Re: Lock contention in FileChannel
Yes, IO is done inside locks to avoid multiple takes and puts getting written out at the same time. Even though Java makes sure the writes are serialized, Flume still needs to keep track of some counters etc, so the lock is required. Note that the lock you are talking about is  in the LogFile class, which represents a single file - so even if the write is inside that lock (which is also inside that class itself) that  does not cause any contention - because the lock is just preventing two IO ops to happen at the same time.
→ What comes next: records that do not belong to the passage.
-- ==== Sys2Proof/Machine/People.lean ====
section
/-! DEFINITION. The People Unit: the roster's record updates and hand-offs, sightings, calls, pages, the lost timer and
delivery counting (R105 to R124). -/

namespace Sys2Proof.Machine

open Sys2Proof.Config

def codePage : Nat := 0x30

/-! ### Counts and news -/

/-- The occupant count of a zone in use, written in its record when it has changed (R111). -/
def State.countOccupants (s : State) (z : Nat) : State :=
  let r := s.zoneRec z
  let n := s.countMiners fun m => decide (m.state = .present) && decide (m.zone = some z)
  if r.inUse then s.putZoneAs .people z { r with occupants := n } else s

def Miner.side (o : Option Miner) : Nat := sideOf (o.map fun m => (m.state.ctorIdx, m.zone))

/-- The entry was in use, is in use, and holds another tag: it was restarted (R109). DESIGN CHOICE, log entry 20. -/
def minerRestarted (before after : Option Miner) : Bool :=
  match before, after with
  | some b, some a => !decide (b.tag = a.tag)
  | _, _ => false

/-- What TAG_STATE tells of: use, tag, state, zone, page fields and battery-low flag (R124). -/
def Miner.newsworthy (m : Miner) : Miner :=
  { m with person := 0, lastReader := none, strength := 0, lastSeen := none, call := none, callTime := none,
           lastSeq := none, muster := .notRequired, accounted := false, assist := false, motionless := false }

/-- TAG_STATE_CHANGE for a change of state or zone and for entries coming into or leaving use: one for an enrolment with its first
move, and both of a restart (R124). DESIGN CHOICE, log entry 20. -/
def State.logMinerSide (s : State) (i : Nat) (b a : Option Miner) : State :=
  if minerRestarted b a then
    (s.append 0x50 clsRoster i (Miner.side b) 0xFFFF).append 0x50 clsRoster i 0xFFFF (Miner.side a)
  else s.appendIf (!decide (Miner.side b = Miner.side a)) 0x50 clsRoster i (Miner.side b) (Miner.side a)

/-- The TAG_BATTERY event of a sighting. -/
def State.logBattery (s : State) (i : Nat) (b a : Option Miner) : State :=
  match a with
  | some m =>
    let was := (b.map (·.batteryLow)).getD false
    s.appendIf (!minerRestarted b a && !decide (was = m.batteryLow)) 0x51 clsRoster i m.batteryLow.toNat 0
  | none => s

/-! ### Pages (R116, R117) -/

/-- The page fields made absent. -/
def Miner.unpaged (m : Miner) : Miner := { m with pageTake := none, pageCode := none, pageAck := none }

/-- What follows the record update that ends a page: the condition ends, PAGE_END is logged and the end is reported
(R117). The time in whole seconds: DESIGN CHOICE, log entry 70. -/
def State.closePage (s : State) (i : Nat) (p : PageRec) (r : OrderResult) : State :=
  let vals := [BitVec.ofNat 8 p.deliveries, BitVec.ofNat 8 (orFF p.reader)]
    ++ leBytes 2 (elapsed s.now p.start / 1000)
  let s1 := ({ s with people.pages := dropAt s.people.pages i } : State).endCond (.miner i) .page
  (s1.append 0x54 clsRoster i r.ctorIdx p.message).endOrder codePage .roster i r 0 vals

/-- A page ends by itself: its fields become absent in one record update, then the rest (R117). -/
def State.endPage (s : State) (i : Nat) (r : OrderResult) : State :=
  match lookupAt s.people.pages i, s.miner? i with
  | some p, some m => ((s.putMiner i m.unpaged).raiseOnce .tagState i).closePage i p r
  | _, _ => s

/-! ### The record update and hand-offs of one entry (R106) -/

/-- Judges the WITHDRAW condition of an entry after a change of its state or zone (R111). DEDUCED, log entry 29. -/
def State.judgeWithdraw (s : State) (i : Nat) (b a : Option Miner) : State :=
  let trippedZone (o : Option Miner) : Option (Nat × TripCause) :=
    match o with
    | some m =>
      if m.state = .present then m.zone.bind fun z => (lookupAt s.people.tripped z).map fun c => (z, c) else none
    | none => none
  if Miner.side b = Miner.side a then s
  else
    let s1 := s.endCond (.miner i) .withdraw
    match trippedZone a with
    | some (z, c) =>
      let (target, next) := s1.escapeBytes (some z)
      s1.assertCond (.miner i) .withdraw c.ctorIdx target next
    | none => s1

/-- What else an event of one entry brings with its record update: a taken press as its event values, whether it was HELP,
and a page that ends. -/
structure MinerExtra where
  press : Option (Nat × Nat)
  help : Bool
  page : Option (PageRec × OrderResult)
  deriving DecidableEq, Repr

def MinerExtra.none : MinerExtra := { press := Option.none, help := false, page := Option.none }

/-- One entry's change: one record update, the hand-offs in the order of R106 (the counts and conditions at once, those to the
Route, Vehicle and Evacuation Units at the end of the event's own work), TAG_STATE and CALL, and, logged after the hand-offs, the
events in the order of Table 6-3 and the end of a page. `new` is none when the entry leaves use. -/
def State.commitMiner (s : State) (i : Nat) (new : Option Miner) (x : MinerExtra) : State :=
  let old := s.miner? i
  let restarted := minerRestarted old new
  let gone := restarted || (old.isSome && new.isNone)
  let moved := restarted || !decide (Miner.side old = Miner.side new)
  let s1 := match new with
    | some m => s.putMiner i m
    | none => s.dropMiner i
  let ended := if gone then s1.endAllConds (.miner i) else s1
  let zones := ((old.bind (·.zone)).toList ++ (new.bind (·.zone)).toList).foldl insertNat []
  let counted := forEach zones (fun z s => s.countOccupants z) ended
  let withdrawn := counted.judgeWithdraw i old new
  let refuged := if moved then withdrawn.recountRefuges else withdrawn
  let met := if moved then refuged.handMeet i gone else refuged
  let mustered := if moved || x.help then met.handEvac (.muster i moved x.help) else met
  let raised := mustered.raiseOnceIf (!decide (old.map Miner.newsworthy = new.map Miner.newsworthy)) .tagState i
  let called := raised.raiseIf (!decide (old.bind (·.call) = new.bind (·.call))) .call
  called.tellLate fun s =>
    let logged := (s.logMinerSide i old new).logBattery i old new
    let pressed := match x.press with
      | some (a, b) => logged.append 0x52 clsRoster i a b
      | Option.none => logged
    match x.page with
    | some (p, r) => pressed.closePage i p r
    | Option.none => pressed

/-- Frees an entry: the effects of REMOVE (R108, R109). -/
def State.freeMiner (s : State) (i : Nat) : State := s.commitMiner i none .none

/-- The return to QUIET: every entry with person number 0 in state OUT is freed, in ascending index (R108), and its
TAG_STATE_CHANGE logged before the Evacuation Unit goes on (R162, steps 7 and 8). -/
def State.freeOut (s : State) : State :=
  (forEach ((s.people.roster.filter fun p => decide (p.2.person = 0) && decide (p.2.state = .out)).map Prod.fst)
    (fun i s => s.freeMiner i) s).tellNow

/-- An entry coming into use (R109). -/
def Miner.fresh (tag person : Nat) : Miner :=
  { tag := tag, person := person, state := .unseen, zone := none, lastReader := none, strength := 0, lastSeen := none,
    call := none, callTime := none, lastSeq := none, pageTake := none, pageCode := none, pageAck := none,
    muster := .notRequired, accounted := false, assist := false, batteryLow := false, motionless := false }

/-- An entry enters the state given, with a page in flight ended NO_TARGET at OUT and an automatic entry freed at OUT while
the machine is QUIET (R108, R112, R117); the entry into OUT and the leaving of use are each logged, DESIGN CHOICE, log entry 20. -/
def State.minerEnters (s : State) (i : Nat) (m : Miner) (st : MinerState) : State :=
  let page := if st = .out then (lookupAt s.people.pages i).map fun p => (p, OrderResult.noTarget) else none
  let m1 := { (if page.isSome then m.unpaged else m) with state := st }
  let s1 := s.commitMiner i (some m1) { MinerExtra.none with page := page }
  if st = .out ∧ m.person = 0 ∧ s1.evac.state = .quiet then s1.freeMiner i else s1

/-- The lost timer of an entry has run out (R112). -/
def State.minerOverdue (s : State) (m : Miner) : Bool :=
  (decide (m.state = .present) || decide (m.state = .atRefuge)) &&
    match m.lastSeen with
    | some t => s.due t (s.supply.policy.lostTime * 1000)
    | none => false

/-- A lost expiry, when it is due (R112). -/
def State.minerLost (s : State) (i : Nat) : State :=
  match s.miner? i with
  | some m =>
    if s.minerOverdue m then
      let atExit : Bool := match m.zone with
        | some z => decide ((s.zoneRec z).kind = .exit)
        | none => false
      s.minerEnters i m (if m.state = .present ∧ atExit then .out else .lost)
    else s
  | none => s

/-! ### Sightings (R105, R106, R108, R110, R114, R119) -/

/-- Divisors of the poll plan (Table 2-3). -/
def headDivisor (k : HeadKind) (m : SupplyMode) : Nat :=
  match k, m with
  | .reader, .battery | .sounder, .battery => 2
  | .reader, .reserve | .sounder, .reserve => 4
  | _, _ => 1

/-- The staleness interval in milliseconds (R110). -/
def State.staleAfter (s : State) : Nat := 2 * s.supply.policy.pollPeriod * headDivisor .reader s.loop.rates

/-- The zone in use whose reader list names a reader (R105). -/
def State.readerZone (s : State) (a : Nat) : Option Nat :=
  (s.zone.zones.find? fun p => p.2.inUse && p.2.readers.contains a).map Prod.fst

/-- A sighting moves a tag: by the strength margin, by staleness, or from UNSEEN, LOST or OUT (R110, R128). -/
def State.sightingMoves (s : State) (away : Bool) (strength seen : Nat) (last : Option Clock) : Bool :=
  away || decide (strength + strengthMargin ≤ seen) ||
    match last with
    | some t => decide (s.staleAfter ≤ elapsed s.now t)
    | none => true

/-- A miner's zone and state resolved against the zone of the reader that made the sighting (R110). -/
def State.resolveMiner (s : State) (m : Miner) (z reader seen : Nat) : Miner :=
  let here := (decide (m.state = .present) || decide (m.state = .atRefuge)) && decide (m.zone = some z)
  let away := decide (m.state = .unseen) || decide (m.state = .lost) || decide (m.state = .out)
  let heard := { m with strength := seen, lastSeen := some s.now, lastReader := some reader }
  if here then heard
  else if s.sightingMoves away m.strength seen m.lastSeen then
    { heard with
      zone := some z
      state := if (s.zoneRec z).kind = .refuge then .atRefuge else .present }
  else m

/-- A tag's acknowledgement of a kind is taken: a condition whose present content has been delivered (R119). -/
def State.ackTaken (s : State) (i : Nat) (k : DownKind) : Bool :=
  (s.condition? (.miner i) k).isSome && decide (1 ≤ s.deliveries (.miner i) k)

/-- The effect of an acknowledgement on conditions, and whether it ends a page (R119). -/
def State.takeAck (s : State) (i : Nat) (ack : Option Nat) : State × Bool :=
  match ack.bind DownKind.ofCode with
  | none => (s, false)
  | some k =>
    if s.ackTaken i k then
      match k with
      | .page => (s, ((lookupAt s.people.pages i).map (·.ack)).getD false)
      | .callTaken | .callAnswer => (s.endCond (.miner i) k, false)
      | .evacuate | .withdraw | .vehicleNear => (s.ackCond (.miner i) k, false)
      | .vehicleCommand => (s, false)
    else (s, false)

/-- A pressed code outranks the pending call (R114). -/
def outranks (pending : Option CallCode) (c : CallCode) : Bool :=
  match pending with
  | none => true
  | some p => decide (p.ctorIdx < c.ctorIdx)

/-- The press of a sighting, if one is taken (R114). -/
def Miner.press (m : Miner) (call seq : Nat) : Option CallCode :=
  match CallCode.ofLine call with
  | some c => if m.lastSeq = some seq then none else some c
  | none => none

/-- The call fields of a sighting taken into the record (R114). -/
def State.takeCall (s : State) (m : Miner) (call seq : Nat) : Miner :=
  let m1 := { m with lastSeq := some seq }
  match m.press call seq with
  | some c => if outranks m.call c then { m1 with call := some c, callTime := some s.stamp } else m1
  | none => m1

/-- A sighting of a tag held by an entry, or newly enrolled in it with the record given: steps 2 to 5 of R106 and what
follows them. -/
def State.sightEntry (s : State) (i : Nat) (m0 : Miner) (z reader : Nat) (x : Sighting) : State :=
  let flagged := { m0 with batteryLow := x.batteryLow, motionless := x.motionless }
  let placed := s.resolveMiner flagged z reader x.strength
  let (s1, pageOk) := s.takeAck i x.ack
  let page := if pageOk then (lookupAt s1.people.pages i).map fun p => (p, OrderResult.ok) else none
  let unpaged := if page.isSome then placed.unpaged else placed
  let m := s1.takeCall unpaged x.call x.seq
  let press := placed.press x.call x.seq
  let s2 := match press with
    | some c => s1.assertCond (.miner i) .callTaken c.line absent8 absent8
    | none => s1
  s2.commitMiner i (some m)
    { press := press.map fun c => (c.line * 256 + x.seq, (outranks placed.call c).toNat)
      help := decide (press = some .help)
      page := page }

/-- One miner sighting: whether it was dropped because the roster is full, and the state after it (R105, R106, R108). -/
def State.minerSighting (s : State) (reader : Nat) (x : Sighting) : State × Bool :=
  match (if s.active then s.readerZone reader else none) with
  | none => (s, false)
  | some z =>
    match s.people.roster.find? fun p => decide (p.2.tag = x.tag) with
    | some (i, m) => ((s.sightEntry i m z reader x).finish, false)
    | none =>
      match (List.range rosterCount).find? fun i => (lookupAt s.people.roster i).isNone with
      | some i => ((s.sightEntry i (Miner.fresh x.tag 0) z reader x).finish, false)
      | none => (s, true)

/-- A tag id of a miner (R105). -/
def isMinerTag (t : Nat) : Bool := decide (1 ≤ t) && decide (t ≤ 0x7FFFFF)

/-- A tag id of a vehicle unit (R105). -/
def isVehicleTag (t : Nat) : Bool := decide (0x800000 ≤ t) && decide (t ≤ 0xFFFFFE)

/-- The event of sightings dropped in one reply: the first tag and the number dropped (R108, R127). -/
def State.logUnknown (s : State) (kind reader : Nat) (dropped : List Nat) : State :=
  match dropped with
  | [] => s
  | t :: _ => s.appendIf s.active kind clsHead reader (t % 65536) dropped.length

/-- The miner sightings of a reply, in order, and UNKNOWN_TAG at its end (R105, R108). -/
def State.minerSightings (s : State) (reader : Nat) (xs : List Sighting) : State :=
  let (s1, dropped) := (xs.filter fun x => isMinerTag x.tag).foldl
    (fun (p : State × List Nat) x =>
      let (s', d) := p.1.minerSighting reader x
      (s', if d then p.2 ++ [x.tag] else p.2)) (s, [])
  s1.logUnknown 0x55 reader dropped

/-! ### Delivery counting (R122) -/

/-- The delivery limits after the counts of a reply (R122). -/
def State.deliveryLimits (s : State) (reader : Nat) (carried : List DownEntry) : State :=
  carried.foldl (fun s e =>
    match e.ref, e.kind with
    | .miner i, .callTaken => if 2 ≤ s.deliveries e.ref e.kind then s.endCond (.miner i) .callTaken else s
    | .miner i, .callAnswer => if 4 ≤ s.deliveries e.ref e.kind then s.endCond (.miner i) .callAnswer else s
    | .miner i, .page =>
      match lookupAt s.people.pages i with
      | some p =>
        let p' := { p with deliveries := min 255 (p.deliveries + 1), reader := some reader }
        let s1 : State := { s with people.pages := storeAt s.people.pages i p' }
        if p.ack then s1 else s1.endPage i .ok
      | none => s
    | _, _ => s) s

/-- The delivery counting of a valid reply to a POLL that carried entries: each entry still marked sent is counted, in one
record update of the list, and the limits are applied (R122). -/
def State.countDeliveries (s : State) (reader : Nat) : State :=
  match s.listPosition reader with
  | none => s
  | some pos =>
    match lookupAt s.people.lists pos with
    | none => s
    | some l =>
      let marked := l.entries.filter fun e => e.sent && !e.ended
      let entries := l.entries.map fun e =>
        if e.sent then { e with count := min 255 (e.count + 1), lastReader := some reader, sent := false } else e
      (s.putList pos { l with entries := entries }).deliveryLimits reader marked

end Sys2Proof.Machine
end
On Tuesday, August 13, 2013 at 5:01 PM, Pankaj Gupta wrote:

> It seems like some i/o is done inside the lock, which means that time for taking a lock is proportional to the time for i/o and thus it becomes a problem. I apologize in advance if I am wrong but the call stack and behavior I'm seeing seems to suggest that. Specifically, it seems that we do a write while inside take:
> "SinkRunner-PollingRunner-LoadBalancingSinkProcessor" prio=10 tid=0x00007f857338c800 nid=0x404a runnable [0x00007f821b2f1000]
>    java.lang.Thread.State: RUNNABLE
>         at sun.nio.ch.NativeThread.current(Native Method)
>         at sun.nio.ch.NativeThreadSet.add(NativeThreadSet.java:27)
>         at sun.nio.ch.FileChannelImpl.write(FileChannelImpl.java:194)
>         - locked <0x00000005190ec998> (a java.lang.Object)
>         at org.apache.flume.channel.file.LogFile$Writer.write(LogFile.java:247)
>         at org.apache.flume.channel.file.LogFile$Writer.take(LogFile.java:212)
>         - locked <0x0000000519111590> (a org.apache.flume.channel.file.LogFileV3$Writer)
>         at org.apache.flume.channel.file.Log.take(Log.java:550)
>         at org.apache.flume.channel.file.FileChannel$FileBackedTransaction.doTake(FileChannel.java:499)
>         at org.apache.flume.channel.BasicTransactionSemantics.take(BasicTransactionSemantics.java:113)
>         at org.apache.flume.channel.BasicChannelSemantics.take(BasicChannelSemantics.java:95)
>         at org.apache.flume.sink.AbstractRpcSink.process(AbstractRpcSink.java:330)
>         at org.apache.flume.sink.LoadBalancingSinkProcessor.process(LoadBalancingSinkProcessor.java:154)
>         at org.apache.flume.SinkRunner$PollingRunner.run(SinkRunner.java:147)
>         at java.lang.Thread.run(Thread.java:662)
On Tue, Aug 13, 2013 at 4:39 PM, Hari Shreedharan wrote:
> > Since the channel is designed to make sure that events are not duplicated to multiple sinks, and to protect against corruption due to concurrency issues, we do not need the locking in the channel's flume event queue. It is unlikely that locking is what is causing performance issues because the channel is heavily I/O bound. If you take a series of thread dumps, you will probably see that those threads are moving forward and the ones reading/writing from/to disk are the ones which are slower. These locks are unlikely to hit performance much.
> >
> > Thanks,
> > Hari
> >
> >
On Tuesday, August 13, 2013 at 4:13 PM, Pankaj Gupta wrote:
> >
> > > Hi,
> > >
> > > Spent some more time debugging issues with FileChannel. The problem seems to lock contention reading from FlumeEventQueue:
> > >
> > > I see a lot of threads like this:
> > > "SinkRunner-PollingRunner-LoadBalancingSinkProcessor" prio=10 tid=0x00007f857b378800 nid=0x404d waiting for monitor entry [0x00007f821afee000]
> > >    java.lang.Thread.State: BLOCKED (on object monitor)
> > >         at org.apache.flume.channel.file.FlumeEventQueue.removeHead(FlumeEventQueue.java:117)
> > >         - waiting to lock <0x0000000518ee4c90> (a org.apache.flume.channel.file.FlumeEventQueue)
> > >         at org.apache.flume.channel.file.FileChannel$FileBackedTransaction.doTake(FileChannel.java:492)
> > >         at org.apache.flume.channel.BasicTransactionSemantics.take(BasicTransactionSemantics.java:113)
> > >         at org.apache.flume.channel.BasicChannelSemantics.take(BasicChannelSemantics.java:95)